Of all the entries below, retype only the lines from the one with "((List.range 16).map (bmon d)) ∧" through the one with "(d < s.part.pce.rails.length", exactly as they appear.

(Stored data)
•••

/-! ### Board management -/

/-- 19 R575 R577: the CCCs of the target with AUX_GOOD up. The form of their answers is that of MIPI I3C Basic (log 40, the model's presumption).
19 R576: a READ is performed by the private read that follows and answers status 0 and the register's value; a WRITE is performed at once; an access
that board management may not make answers status 1 and changes no register. -/
def Obligations.I3cTargetAnswers : Prop :=
  (∀ (s : State) (a x : BitVec 7) (n : W16) (code : Byte), s.part.pwr.auxGood = true →
     let i := s.part.i3c
     let sets := fun (u : State) (j : I3c) => u = { s with part := { s.part with i3c := j } }
     let tells := fun (u : State) (o : Output) => u = { s with part := { s.part with out := s.part.out ++ [o] } }
     (∃ u, exec .disec s = .next u ∧ sets u { i with ibi := false }) ∧ (∃ u, exec .rstdaa s = .next u ∧ sets u { i with addr := none }) ∧
     (∃ u, exec (.unlistedCcc code) s = .next u ∧ tells u .i3cNack) ∧
     (i.raised = [] → i.waiting = [] → ∃ u, exec .enec s = .next u ∧ sets u { i with ibi := true }) ∧
     (∀ e, i.raised = [] → i.waiting = [e] → i.addr = some a → ∃ u, exec .enec s = .next u ∧ sets u { i with ibi := true, raised := [e], waiting := [] }) ∧
     (∀ e es, i.raised = e :: es → i.waiting = [] → i.ibi = true → i.addr = some a →
       ∃ u, exec .ibiTaken s = .next u ∧ u = { s with part := { s.part with i3c := { i with raised := es }, out := s.part.out ++ [.i3c [e.1, e.2]] } }) ∧
     (i.addr = none → i.ibi = false →
       (∃ u, exec (.entdaa x) s = .next u ∧ sets u { i with addr := some x }) ∧ (∃ u, exec (.setdasa x) s = .next u ∧ sets u { i with addr := some x }) ∧
       (∀ c ∈ [Instr.getpid, Instr.getbcr, Instr.getdcr, Instr.getstatus, Instr.getmwl, Instr.getmrl, Instr.setnewda x, Instr.setmwl n, Instr.setmrl n],
         ∃ u, exec c s = .next u ∧ tells u .i3cNack)) ∧
     (i.addr = some a →
       (∃ u, exec (.setnewda x) s = .next u ∧ sets u { i with addr := some x }) ∧
       (∃ u, exec (.setmwl n) s = .next u ∧ sets u { i with mwl := if 16 < n.toNat then 16 else n }) ∧
       (∃ u, exec (.setmrl n) s = .next u ∧ sets u { i with mrl := if 9 < n.toNat then 9 else n }) ∧
       (∃ u, exec .getmwl s = .next u ∧ tells u (.i3c (beBytes 2 i.mwl.toNat))) ∧
       (∃ u, exec .getmrl s = .next u ∧ tells u (.i3c (beBytes 2 i.mrl.toNat ++ [2]))) ∧
       (∃ u, exec .getpid s = .next u ∧ tells u (.i3c (beBytes 6 (Config.mipiId.toNat * 2 ^ 33 + 2 ^ 32 + i.pid.toNat)))) ∧
       (∃ u, exec .getbcr s = .next u ∧ tells u (.i3c [0x06])) ∧ (∃ u, exec .getdcr s = .next u ∧ tells u (.i3c [0x00])) ∧
       (i.raised = [] → i.waiting = [] → ∃ u, exec .getstatus s = .next u ∧ tells u (.i3c [0, 0])))) ∧
  (∀ (s : State) (off : W32) (wide : Bool) (v : W64), s.part.pwr.auxGood = true → s.part.i3c.addr.isSome = true → s.part.i3c.mrl = 9 →
     let n := widthOf wide
     (∃ u, exec (.i3cRead off wide) s = .next u ∧
       u = { s with part := { s.part with i3c := { s.part.i3c with read := some (off, wide), status := none } } }) ∧
     (s.part.i3c.read = some (off, wide) →
       ∃ u d, exec .i3cPrivateRead s = .next u ∧
         u = { s with part := { s.part with i3c := { s.part.i3c with read := none }, out := s.part.out ++ [.i3c d] } } ∧
         d.length = n + 1 ∧ (s.part.boardOk off.toNat n false = true → d = 0x00 :: leBytes n (s.part.regRead off.toNat)) ∧
         (s.part.boardOk off.toNat n false = false → d.head? = some 0x01)) ∧
     (∀ x, s.part.i3c.read = none → s.part.i3c.status = some x → ∃ u, exec .i3cPrivateRead s = .next u ∧
       u = { s with part := { s.part with out := s.part.out ++ [.i3c [x]] } }) ∧
     (s.part.boardOk off.toNat n true = false → ∃ u, exec (.i3cWrite off wide v) s = .next u ∧
       u = { s with part := { s.part with i3c := { s.part.i3c with read := none, status := some 0x01 } } }) ∧
     (∀ r is, s.part.boardOk off.toNat n true = true → s.part.filters = true → findReg off.toNat Reg.map = some (r, is) → r ∉ ownWrites → off.toNat < 0x2000000 →
       ∃ u, exec (.i3cWrite off wide v) s = .next u ∧ u.part.i3c = { s.part.i3c with read := none, status := some 0x00 } ∧
         u.part.reg off.toNat = r.written (s.part.reg off.toNat) (BitVec.ofNat 64 (v.toNat % 2 ^ (8 * n))) ∧
         s.sameRegs u [off.toNat] ∧ s.sameBytes u ∧ s.sameCores u []))

/-- 19 R578: each JTAG instruction selects its register and its pins; a boundary scan shifts the captured levels out and the given cells in; REGACC
shows the last access and makes the next. The boundary cells are free values (log 41). -/
def Obligations.JtagInstructions : Prop :=
  ∀ (s : State) (cells : List Bool) (code : Byte) (dr : BitVec 104), s.part.pwr.auxGood = true →
    let j := s.part.jtag
    let sets := fun (u : State) (k : Jtag) => u = { s with part := { s.part with jtag := k } }
    (∀ x ∈ [(Instr.extest cells, (0x00 : Byte), true), (Instr.samplePreload cells, 0x02, false), (Instr.extestPulse cells, 0x03, true),
        (Instr.extestTrain cells, 0x04, true)],
      ∃ u o, exec x.1 s = .next u ∧ u.part.out = s.part.out ++ [.tdo o] ∧ o.length = Config.boundaryCells ∧
        u.part.jtag.ir = x.2.1 ∧ u.part.jtag.drive = x.2.2 ∧ u.part.jtag.float = false ∧ u.part.jtag.bsr.length = Config.boundaryCells ∧
        (∀ m < Config.boundaryCells, u.part.jtag.bsr[m]? = (cells[m]?).or o[m]?) ∧
        u = { s with part := { s.part with jtag := u.part.jtag, out := u.part.out, uid := u.part.uid } }) ∧
    (∃ u, exec .jtagClamp s = .next u ∧ sets u { j with ir := 0x05, drive := true, float := false }) ∧
    (∃ u, exec .highz s = .next u ∧ sets u { j with ir := 0x06, drive := false, float := true }) ∧
    (∃ u, exec (.bypass code) s = .next u ∧ sets u { j with ir := code, drive := false, float := false }) ∧
    (∃ u, exec .testLogicReset s = .next u ∧ sets u { j with ir := 0x01, drive := false, float := false }) ∧
    (∃ u o, exec .idcode s = .next u ∧ o.length = 32 ∧ (∀ m < 32, o[m]? = some (bitOf (0x5808 * 2 ^ 12 + Config.jedecId.toNat * 2 + 1) m)) ∧
      u = { s with part := { s.part with jtag := { j with ir := 0x01, drive := false, float := false }, out := s.part.out ++ [.tdo o] } }) ∧
    (let off := fld dr.toNat 64 32; let n := widthOf (bitOf dr.toNat 97);
     (bitOf dr.toNat 96 = false → s.part.boardOk off n false = true →
       ∃ u, exec (.regacc dr) s = .next u ∧ fld u.part.jtag.capture.toNat 100 4 = 0 ∧ fld u.part.jtag.capture.toNat 0 64 = s.part.regRead off % 2 ^ 64 ∧
         u.part.out = s.part.out ++ [.tdo (bitsOut 104 j.capture.toNat)] ∧ u.part.jtag.ir = 0x20 ∧
         u = { s with part := { s.part with jtag := u.part.jtag, out := u.part.out } }) ∧
     (s.part.boardOk off n (bitOf dr.toNat 96) = false →
       ∃ u, exec (.regacc dr) s = .next u ∧ fld u.part.jtag.capture.toNat 100 4 = 1 ∧
         u = { s with part := { s.part with jtag := u.part.jtag, out := u.part.out } }))

/-! ### Pace and time -/

/-- 12 R357 R358 R359 R366, 15 R472: a window shows every monitor's rate under its ratio, its smallest rate and its temperature, or the clamp of a
fenced bay, the least rate and the hottest bay; a calibration that is due sets the ratios outside a voltage change; a point of the rate table near
which the code has stood for 10 µs is refreshed. -/
def Obligations.MonitorsCalibrateAndReport : Prop :=
  ∀ (s : State) (d : Nat) (loops temps : List Nat), s.part.phase = .ready → d < 4 →
    let regsAndRails := fun (u : State) (l : List Nat) =>
      u = { s with part := { s.part with regs := u.part.regs, pce := { s.part.pce with rails := u.part.pce.rails } } } ∧ s.sameRegs u l
    (let rate := fun i => match s.part.bayClamp d i with
       | some w => fld w 2 16
       | none => monitorRate (s.part.regFld (bmon d i) 32 16) (loops.getD i 0)
     let temp := fun i => match s.part.bayClamp d i with | some w => fld w 18 8 | none => temps.getD i 0 % 256
     let dem := Reg.PCE_DEMAND.at [d]; let tmp := Reg.PCE_TEMP.at [d];
     ∃ u, exec (.beatMonitorWindow d loops temps) s = .next u ∧ regsAndRails u (dem :: tmp :: (List.range 16).map (bmon d)) ∧
       (∀ i < 16, u.part.regFld (bmon d i) 0 16 = rate i ∧ u.part.regFld (bmon d i) 48 8 = temp i ∧
         (s.part.bayClamp d i = none → u.part.regFld (bmon d i) 16 16 =
           (if s.part.regFld (bmon d i) 16 16 = 0 then rate i else min (s.part.regFld (bmon d i) 16 16) (rate i))) ∧
         u.part.regFld dem 16 16 ≤ rate i ∧ temp i ≤ u.part.regFld tmp 0 8) ∧
       (∃ i < 16, u.part.regFld dem 16 16 = rate i) ∧
       (∃ i < 16, u.part.regFld tmp 8 8 = i ∧ u.part.regFld tmp 0 8 = temp i ∧ ∀ j < i, temp j < u.part.regFld tmp 0 8)) ∧
    (s.part.calDue d = true → (∀ b, (s.part.rail d).took = some b → 65536 ≤ (s.part.reg (Reg.TRV_BEAT.at [d]) - b).toNat) →
      ∃ u, exec (.monitorCalibration d loops) s = .next u ∧ regsAndRails u ((List.range 16).map (bmon d)) ∧
        (d < s.part.pce.rails.length → (u.part.rail d).calAt = s.part.tim.interval) ∧
        ∀ i < 16, u.part.regFld (bmon d i) 32 16 = min 0xFFFF (loops.getD i 0 / 256)) ∧
    (∀ b, (s.part.rail d).took = some b → (s.part.reg (Reg.TRV_BEAT.at [d]) - b).toNat < 65536 →
      ∃ u, exec (.monitorCalibration d loops) s = .next u ∧ regsAndRails u []) ∧
    (s.part.calDue d = false → exec (.monitorCalibration d loops) s = .next s) ∧
    (∀ j < 15, nearPoint (s.part.ackCode d) = some j → 10000 ≤ (s.part.tim.interval - (s.part.rail d).held).toNat →
      let r := Reg.PCE_TABLE.at [d, j]
      ∃ u, exec (.rateTableRefresh d j) s = .next u ∧ s.onlyRegs u [r] ∧
        u.part.regFld r 0 16 = (3 * s.part.regFld r 0 16 + s.part.measured d) / 4 ∧ u.part.regFld r 16 8 = s.part.hot d)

•••

- Answer for the task:
      ∃ u, exec (.monitorCalibration d loops) s = .next u ∧ regsAndRails u ((List.range 16).map (bmon d)) ∧
        (d < s.part.pce.rails.length → (u.part.rail d).calAt = s.part.tim.interval) ∧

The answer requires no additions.